The name of the Macro definition Macro definition
IPC CLONE_NEWIPC System V IPC, POSIX message queues (since Linux 2.6.19)
Network CLONE_NEWNET network device interfaces, IPv4 and IPv6 protocol stacks, IP routing tables, firewall rules, the /proc/net and /sys/class/net directory trees, sockets, etc (since Linux 2.6.24)
Mount CLONE_NEWNS Mount points (since Linux 2.4.19)
PID CLONE_NEWPID Process IDs (since Linux 2.6.24)
User CLONE_NEWUSER User and group IDs (started in Linux 2.6.23 and completed in Linux 3.8)
UTS CLONE_NEWUSER Hostname and NIS domain name (since Linux 2.6.19)
Cgroup CLONE_NEWCGROUP Cgroup root directory (since Linux 4.6)

These namespaces basically cover the environment a program needs to run, ensuring that running in a separate namespace will not be disturbed by other programs receiving a namespace. Not all system resources can be isolated, but time is an exception. There is no namespace, so the same Linux startup container has the same time.

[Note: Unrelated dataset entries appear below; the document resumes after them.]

/-- A store of an open capsule step (spec/09 R245): its number, where, whether its page carries PERSIST, and its bytes. One that is `own` was
performed already, by the task's handler, and only lies over its loads. -/
structure BufStore where
  num : Nat
  pa : Nat
  persist : Bool
  own : Bool
  data : List Byte
  deriving DecidableEq, Repr

/-- A wave: one task in a wave slot (spec/01 R14, R24). `mwait` holds the instruction that waits for a tile and the number of the next
request when it began to wait (spec/07 R187); `acqDue` is the scope of an acquire that a barrier released while the wave was not
resident, `waits` tells that its last try waited at issue (spec/12 R312), and `ownerFault` the lanes whose blocking instruction ends for an aborted owner, and the owner (spec/08 R208, R210; spec/09 R238). -/
structure Wave where
  task : Nat
  ctx : Nat
  team : Nat
  waveNo : Nat
  hdr : Header
  prio : Nat
  spawned : Bool
  launches : List Nat
  laneArgs : List DWord
  regs : Regs
  pend : List Pend
  varPend : List VarDst
  table : List Entry
  resort : Bool
  count : Nat
  rstack : Assoc (List DWord)
  fstat : BitVec 5
  fmode : BitVec 3
  tvec : DWord
  tsw : Word
  epc : DWord
  tmask : DWord
  tpend : Word
  chk : Bool
  seed : DWord
  startSeed : DWord
  rxwin : Word
  adopt : Nat
  depth : Nat
  ckey : DWord
  restart : Bool
  committed : Bool
  region : Option Region
  stepBuf : List BufStore
  stepWords : Nat
  held : Hints
  first : Option DWord
  handler : Option Handler
  nextIssue : Nat
  eligAt : Nat
  giveWay : Bool
  waits : Bool
  triedAt : Nat
  yieldTo : List Nat
  obs : List Nat
  pfences : Nat
  qfences : List Qfence
  mwait : Option (DWord × Nat)
  acqDue : Nat
  ownerFault : Option (DWord × Nat)
  softErrors : Nat
  deriving DecidableEq, Repr

/-- The word in issue: the wave slot, the bundle, where the word and its group stand, the hints that apply and the registers
read as sources. The model's own field. -/
structure Issue where
  slot : Nat
  lanes : DWord
  pc : DWord
  first : DWord
  held : Hints
  src : Regs
  resumed : Bool
  deriving DecidableEq, Repr

/-! ### Teams, launches and the scheduler -/

/-- A resident team (spec/01 R14 to R16, R26; spec/08 R209). -/
structure Team where
  ctx : Nat
  launch : Option Nat
  number : Nat
  x : Nat
  y : Nat
  z : Nat
  core : Nat
  paired : Bool
  slots : List Nat
  waves : Nat
  spadBase : Nat
  spadLines : Nat
  prio : Nat
  hdr : Header
  qfences : List Qfence
  wbarScope : Option WbarScope
  wbarGroup : Nat
  arrived : List Nat
  liveSets : List (Nat × Word)
  arrivedAt : Nat
  saving : Bool
  discarding : Bool
  deriving DecidableEq, Repr

/-- The states of an accepted launch (spec/12 R298). -/
inductive LaunchPhase where
  | waiting | ready | running | draining
  deriving DecidableEq, Repr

However, the problem that Namespace solves is mainly the problem of environmental isolation, which is only the most basic step in virtualization. We also need to solve the problem of isolation of computer resource usage. That is, although you have added me to a specific environment through Namespace, my processes in the environment can use CPU, memory, disk, and other computing resources as they please. Therefore, we want to limit or control the resource utilization of the process. That’s where Linux CGroups come in.

Linux cgroup

The Linux CGroup (full name of the Linux Control Group) is a function of the Linux kernel. It is used to restrict, Control, and separate the resources (such as CPU, memory, disk input and output) of a process Group.

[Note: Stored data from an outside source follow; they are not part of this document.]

/-- An item as a candidate; a saved team waits as one too (spec/12 R301, R315). DEDUCED, log entry 81. -/
def State.itemCand (s : State) (key : Nat) (it : Item) : Option Cand :=
  let base : Cand :=
    { key := key, ctx := it.ctx, hdr := it.hdr, prio := it.prio, since := it.since, aged := it.aged, overspent := false, launch := none,
      continuation := false, order := 2 ^ 64, number := key, only := none }
  match it.kind with
  | .team k n => some { base with overspent := s.overBudget [k], launch := some k, order := k, number := n }
  | .brood b => some { base with overspent := s.overBudget b.launches, order := oldestLaunch b.launches, number := b.task }
  | .continuation sp =>
    let k := sp.team.launch.getD (2 ^ 64)
    some { base with overspent := s.overBudget [k], launch := sp.team.launch, continuation := true, order := k, number := sp.team.number }
  | .owner x =>
    match s.ctxSlots.get? x with
    | none => none
    | some c =>
      match c.wave with
      | none => none
      | some w =>
        some { base with
          overspent := s.overBudget w.launches
          order := oldestLaunch w.launches
          number := w.task
          only := if (s.cluster c.clus).claimed w.team then some c.clus else none }
  | .saved x =>
    match s.images.get? x with
    | none => none
    | some m =>
      let ls := m.waves.flatMap (·.launches)
      some { base with
        overspent := s.overBudget ls
        order := m.team.launch.getD (oldestLaunch ls)
        number := if m.team.launch.isSome then m.team.number else ((m.waves.head?).map (·.task)).getD 0 }

/-- Teams of a launch (spec/03 R91). -/
def Launch.total (l : Launch) : Nat := l.gx * l.gy * l.gz

/-- The next undistributed team of a launch as a candidate. -/
def State.launchCand (s : State) (key : Nat) (l : Launch) : Option Cand :=
  if (l.phase = .ready ∨ l.phase = .running) ∧ l.nextTeam < l.total then
    some { key := key, ctx := l.ctx, hdr := l.hdr, prio := s.launchPrio l, since := l.readyAt, aged := l.aged, overspent := l.overBudget,
           launch := some key, continuation := false, order := key, number := l.nextTeam, only := none }
  else none

/-- The admission allowance (spec/12 R303, spec/15 R361). -/
def State.allowance (s : State) : Nat := 7 - s.regs.cur

/-- The candidate may be distributed: its context is enabled and its energy class is admitted (spec/11 R279, spec/12 R303). DEDUCED, log
entry 75. -/
def State.admitted (s : State) (c : Cand) : Bool := decide ((s.context c.ctx).state = 1 ∧ c.hdr.energy ≤ s.allowance)

/-- The candidate is distributed: it waits in a local queue. -/
def State.distributed (s : State) (c : Cand) : Bool := (s.items.get? c.key).any fun it => it.clus.isSome

/-- The candidate waits to be distributed or placed, and nothing but room holds it back: a lowered allowance does not reach one that is
distributed (spec/12 R303). -/
def State.placeable (s : State) (c : Cand) : Bool :=
  decide ((s.context c.ctx).state = 1) && (s.distributed c || decide (c.hdr.energy ≤ s.allowance))

/-- The admitted items and teams that are not distributed. DEDUCED, log entry 80. -/
def State.undistributed (s : State) : List Cand :=
  ((s.items.filter fun e => e.2.clus.isNone).filterMap (fun e => s.itemCand e.1 e.2) ++
    s.launches.filterMap fun e => s.launchCand e.1 e.2).filter s.admitted

/-- A launch over its budget stands behind every other admitted item of its context that waits, distributed or not (spec/12 R303).
DEDUCED, log entry 80. -/
def withinBudget (cs : List Cand) (c : Cand) : Bool := !c.overspent || cs.all fun x => x.overspent || decide (x.ctx ≠ c.ctx)

/-- The items of a cluster's local queue. -/
def State.localQueue (s : State) (clus : Nat) : List Cand :=
  (s.items.filter fun e => decide (e.2.clus = some clus)).filterMap fun e => s.itemCand e.1 e.2

/-- The items of every local queue. -/
def State.localCands (s : State) : List Cand := (s.items.filter fun e => e.2.clus.isSome).filterMap fun e => s.itemCand e.1 e.2

/-- The entry line of the candidate's kernel stands in the instruction cache of a core. -/
def State.entryCached (s : State) (core : Nat) (c : Cand) : Bool :=
  match (s.translate c.ctx (dieOf (clusOf core)) (some (clusOf core)) ((c.hdr.va + c.hdr.entry) % 2 ^ 64)).2 with
  | .ok pa _ => ((s.core core).icache.get? (pa / 64)).isSome
  | .bad _ => false

/-- Key 4 of R305 on a core: 2 where the kernel's entry line is in its instruction cache, 1 where the kernel header is that of a task resident
there. What the cache of an implementation holds is left open: `more` names further items whose entry line it holds. DESIGN CHOICE, log
entry 79. -/
def State.affinity (s : State) (more : List Nat) (core : Nat) (c : Cand) : Nat :=
  if more.contains c.key || s.entryCached core c then 2
  else if s.waves.any fun e => decide (coreOf e.1 = core ∧ e.2.ctx = c.ctx ∧ e.2.hdr.va = c.hdr.va) then 1 else 0

/-- The order of R305, with the value of key 4; a continuation precedes its launch's unstarted teams (R310). DEDUCED, log entry 81. -/
def candBefore (aff : Cand → Nat) (a b : Cand) : Bool :=
  if a.aged ≠ b.aged then a.aged
  else if a.aged = true ∧ a.since ≠ b.since then decide (a.since < b.since)
  else if a.prio ≠ b.prio then decide (b.prio < a.prio)
  else if a.launch.isSome ∧ a.launch = b.launch ∧ a.continuation ≠ b.continuation then a.continuation
  else if aff a ≠ aff b then decide (aff b < aff a)
  else if a.since ≠ b.since then decide (a.since < b.since)
  else if a.ctx ≠ b.ctx then decide (a.ctx < b.ctx)
  else if a.order ≠ b.order then decide (a.order < b.order)
  else decide (a.number < b.number)

/-- The first candidate of a list. -/
def firstCand (aff : Cand → Nat) : List Cand → Option Cand
  | [] => none
  | a :: t => match firstCand aff t with
    | none => some a
    | some b => if candBefore aff b a then some b else some a

/-- The list in its order, by repeated choice of the first. -/
def inOrder (aff : Cand → Nat) : Nat → List Cand → List Cand
  | 0, _ => []
  | n + 1, l => match firstCand aff l with
    | none => []
    | some c => c :: inOrder aff n (l.filter fun x => !decide (x.key = c.key))

/-! ### The reservation (spec/12 R307) -/

/-- The kernel header of an item, or of the teams of a launch, by number. -/
def State.hdrOf (s : State) (key : Nat) : Option Header :=
  match s.items.get? key with
  | some it => some it.hdr
  | none => (s.launches.get? key).map (·.hdr)

/-- A core may hold a candidate: it is usable, and in the cluster that holds the candidate's claims (spec/12 R306). -/
def State.canUse (s : State) (c : Cand) (core : Nat) : Bool := s.usable core && c.only.all fun k => decide (clusOf core = k)

/-- A candidate may use a core: it may hold the candidate, and it is not reserved for another. DEDUCED, log entry 83. -/
def State.mayUse (s : State) (c : Cand) (core : Nat) : Bool :=
  s.canUse c core &&
    (match s.reservation with
     | none => true
     | some (k, r) => decide (k = c.key) || !(decide (core = r) || ((s.hdrOf k).any (·.paired) && decide (core = r + 1))))

/-- The candidate fits on some core of the package; that a core is reserved does not count (spec/12 R306). -/
def State.fitsSomewhere (s : State) (c : Cand) : Bool :=
  (List.range 192).any fun k => (findPlace c.hdr (s.canUse c) (s.rooms k)).isSome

Linux CGroupCgroup lets you allocate resources — such as CPU time, system memory, network bandwidth, or a combination of these resources — to user-defined groups of tasks (processes) running on your system. You can monitor your configured Cgroups, deny Cgroups access to certain resources, and even dynamically configure your Cgroups on a running system.

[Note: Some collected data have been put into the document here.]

-- ==== Sys2Proof/Machine/Ops.lean ====
section
/-! DEFINITION. The operations that every instruction word shares: taking a trap and returning from one (spec/11 R269 to R278), a
restart, the checks made as a word issues (spec/03 R67, R68, R85, R86, spec/04 R122, R123, spec/09 R245), and what an issue does to
the wave's PC table and to the core's timing (spec/01 R19 to R21, spec/04 R120, spec/12 R312, R313). -/

namespace Sys2Proof.Machine

/-! ### Selection of a cause (spec/11 R269, R270) -/

/-- The priority of a cause; the lowest number wins. -/
def causePriority (c : Nat) : Nat :=
  match c with
  | 0x01 => 1 | 0x02 => 2 | 0x03 => 3 | 0x04 => 4 | 0x05 => 4 | 0x06 => 5 | 0x07 => 5 | 0x08 => 6
  | 0x09 => 7 | 0x0A => 7 | 0x0B => 7 | 0x0C => 8 | 0x0D => 8 | 0x0E => 8 | 0x0F => 9 | 0x10 => 10
  | 0x11 => 10 | _ => 11

/-- The cause a wins over b: by priority, then by code. -/
def causeBefore (a b : Nat) : Bool :=
  decide (causePriority a < causePriority b ∨ (causePriority a = causePriority b ∧ a < b))

/-- The raise that is reported: the winning cause, its lowest lane, and for that lane the lowest INFO. DEDUCED, log entry 105. -/
def raiseBefore (a b : Raise) : Bool :=
  causeBefore a.cause b.cause || (decide (a.cause = b.cause) &&
    decide (a.lane < b.lane ∨ (a.lane = b.lane ∧ a.info < b.info)))

/-- The reported raise of a list; `r` where the list names none better. -/
def reportedFrom (r : Raise) : List Raise → Raise
  | [] => r
  | x :: t => reportedFrom (if raiseBefore x r then x else r) t

/-- `sr.tsw` for a raise (spec/11 R271). -/
def tswOf (restart : Bool) (r : Raise) : Nat :=
  r.space % 4 * 2 ^ 18 + (if r.write then 2 ^ 17 else 0) + (if restart then 2 ^ 16 else 0) + r.info % 256 * 2 ^ 8 + r.cause % 256

/-- `sr.tmask`: every lane that raises the reported cause; the whole bundle for ILLEGAL_INSTR and STALL_UNDERSIZE (spec/03 R85,
spec/04 R123). DEDUCED, log entry 105. -/
def tmaskOf (bundle : DWord) (cause : Nat) (rs : List Raise) : DWord :=
  if cause = cIllegal ∨ cause = cStall then bundle
  else maskOf ((rs.filter fun r => decide (r.cause = cause)).map (·.lane))

/-- `sr.tpend`: a bit for each other cause that any lane raises (spec/11 R272). -/
def tpendOf (cause : Nat) (rs : List Raise) : Word :=
  rs.foldl (fun p r => if r.cause = cause ∨ r.cause = 0 ∨ 20 ≤ r.cause then p else p ||| (1#32 <<< r.cause)) 0

/-! ### Taking a trap and leaving the handler (spec/11 R273 to R276) -/

/-- The frame that a trap saves, and the handler that starts. -/
def Wave.handlerFor (w : Wave) (lanes : DWord) : Handler :=
  { pc := w.tvec, lanes := lanes, frameS := Sparse.getList w.regs.s 48 16, frameM10 := w.regs.m.get 10, frameM11 := w.regs.m.get 11,
    frameSc := w.regs.sc, frameFstat := w.fstat }

/-- The wave of a trap: its entry leaves the table, pending results land, the trap registers are written (steps 2 to 4 of R273). -/
def Wave.trapped (w : Wave) (bundle epc : DWord) (r : Raise) (rs : List Raise) : Wave :=
  { w.landAll with
    table := w.without bundle
    tsw := BitVec.ofNat 32 (tswOf w.restart r)
    epc := epc
    tmask := tmaskOf bundle r.cause rs
    tpend := tpendOf r.cause rs
    held := Hints.empty
    first := none }

/-- A trap of the bundle at the group whose first word stands at `epc` (spec/11 R273). A cause raised in the handler ends the task by
abort with KIND 2 (R276); with a zero `sr.tvec` the task ends by abort with KIND 1. DEDUCED, log entries 105, 106. -/
def State.takeTrap (s : State) (slot : Nat) (bundle epc : DWord) (r0 : Raise) (rest : List Raise) : State :=
  match s.waves.get? slot with
  | none => s
  | some w =>
    let rs := r0 :: rest
    let r := reportedFrom r0 rest
    match w.handler with
    | some _ => s.abort slot 2 (tswOf w.restart r) epc true
    | none =>
      let w1 := w.trapped bundle epc r rs
      if w.tvec = 0 then
        (s.setWave slot { w1 with handler := some (w1.handlerFor bundle) }).abort slot 1 w1.tsw.toNat epc true
      else s.setWave slot { w1 with handler := some (w1.handlerFor bundle) }

/-- The frame restored: s48 to s63, m10, m11, `sc` and `sr.fstat` (spec/11 R275). Results that the handler left pending to those
registers are discarded with its values. DEDUCED, log entry 39. -/
def Wave.restoreFrame (w : Wave) (h : Handler) : Wave :=
  let frameReg : RegName → Bool
    | .s n => decide (48 ≤ n)
    | .m n => decide (n = 10 ∨ n = 11)
    | .sc => true
    | .v _ => false
  { w with
    regs := { w.regs with s := Sparse.setList w.regs.s 48 h.frameS, m := (w.regs.m.set 10 h.frameM10).set 11 h.frameM11, sc := h.frameSc }
    pend := w.pend.filter fun p => !frameReg p.write.reg
    fstat := h.frameFstat }

/-- The end of a handler by `tret`: the trapping entry returns to the table at `sr.epc` (spec/11 R275). -/
def Wave.leaveHandler (w : Wave) (h : Handler) : Wave :=
  let w1 := w.restoreFrame h
  { w1 with
    handler := none
    table := mergeReady ({ pc := w.epc, lanes := h.lanes, park := none } :: w1.table)
    held := Hints.empty
    first := none
    resort := true }

/-! ### Restart (spec/04 R110, spec/09 R223, R228, spec/11 R278) -/

/-- The lanes that a task started with: all of them for a launched task, the children's for a spawned one (spec/09 R223). -/
def Wave.startLanes (w : Wave) : DWord := if w.spawned then laneMask (min w.laneArgs.length w.hdr.width) else w.mask

/-- The registers of a task at its start (spec/01 R24). -/
def startRegs (arg : DWord) : Regs :=
  { Regs.zero with s := Sparse.setList [] 0 [lowHalf arg, highHalf arg] }

/-- A wave restarted at its restart point: the open region's entry (R110), or the start of a spawned task (R223). DEDUCED, log entry 17. -/
def Wave.restarted (w : Wave) : Wave :=
  let clean : Wave :=
    { w with
      pend := [], varPend := [], handler := none, held := Hints.empty, first := none, rstack := [], stepBuf := [], mwait := none
      ownerFault := none, resort := true, count := 0 }
  match w.region with
  | some r =>
    { clean with
      table := [{ pc := r.pc, lanes := w.liveLanes, park := none }]
      regs := { Regs.zero with s := Sparse.setList [] 0 r.s }
      region := none
      restart := w.spawned && !w.committed }
  | none =>
    { clean with
      table := [{ pc := BitVec.ofNat 64 (w.hdr.va + w.hdr.entry), lanes := w.startLanes, park := none }]
      regs := startRegs (w.laneArgs.headD 0)
      fstat := 0
      fmode := 0
      tvec := if w.hdr.handler = 0 then 0 else BitVec.ofNat 64 (w.hdr.va + w.hdr.handler)
      chk := false
      seed := w.startSeed
      rxwin := 0
      ckey := 0
      tsw := 0
      epc := 0
      tmask := 0
      tpend := 0
      restart := true
      committed := false }

/-- The lane arguments of a spawned task in its own scratchpad allocation (spec/09 R223). -/
def State.writeLaneArgs (s : State) (core base lines : Nat) (args : List DWord) : State :=
  (s.clearRun core base lines).spadStore core (base * 128) (args.flatMap fun a => leBytes 8 a.toNat)

/-- Restart a resident task; its uncommitted version is discarded, and the objects that its entries waited on count them no more (spec/09
R230, R244). DEDUCED, log entry 17. -/
def State.restartWave (s : State) (slot : Nat) : State :=
  match s.waves.get? slot with
  | none => s
  | some w =>
    let s1 : State := { s with versions := s.versions.del w.task }
    let s2 := (s1.setWave slot { w.restarted with eligAt := max s.now w.nextIssue }).recount slot w
    match w.region, s.teams.get? w.team with
    | none, some t => s2.writeLaneArgs (coreOf slot) t.spadBase t.spadLines w.laneArgs
    | _, _ => s2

It mainly provides the following functions:

  • Resource limitation: Limits the use of resources, such as memory limitations and file system cache limitations.
  • Control, such as CPU utilization and disk I/O throughput.
  • Accounting: some auditing or statistics, mainly for the purpose of Accounting.
  • Control: Suspends the process and resumes the execution process. Using Cgroups, system administrators have more specific control over the allocation, prioritization, denial, management, and monitoring of system resources. Better allocation of hardware resources by task and user improves overall efficiency.

Cgroups are used for:

  • Resource Limit Cgroups limits the total amount of resources (such as memory, CPU, and disk) that a task can use. For example, if the upper limit of memory used by the application is set, an OOM prompt will be sent once the memory quota is exceeded
  • Priority allocation The number of CPU time slices and disk I/O bandwidth allocated control the task priority
  • Resource Statistics Cgroups can measure system resource usage, such as CPU usage and memory usage. This function is suitable for accounting
  • Task control Cgroups allows you to suspend and restore tasks

conclusion

The essence of a Docker container is a process on the host. Docker implements resource isolation through namespace and resource restriction through cgroups. Namespace technology actually modifies the application process’s “view” of the entire computer. That is, its “view” is limited by the operating system, and it can only “see” the specified content. The amount of resources that the process can use is limited by the Cgroup configuration. These isolated and restricted processes are not much different from other processes.

In addition, namespace and cgroup have done a good job, but they still have a lot of imperfections, such as the inability to do time isolation, such as /proc file system problems, these can be discussed later, but this chapter will not do a detailed introduction.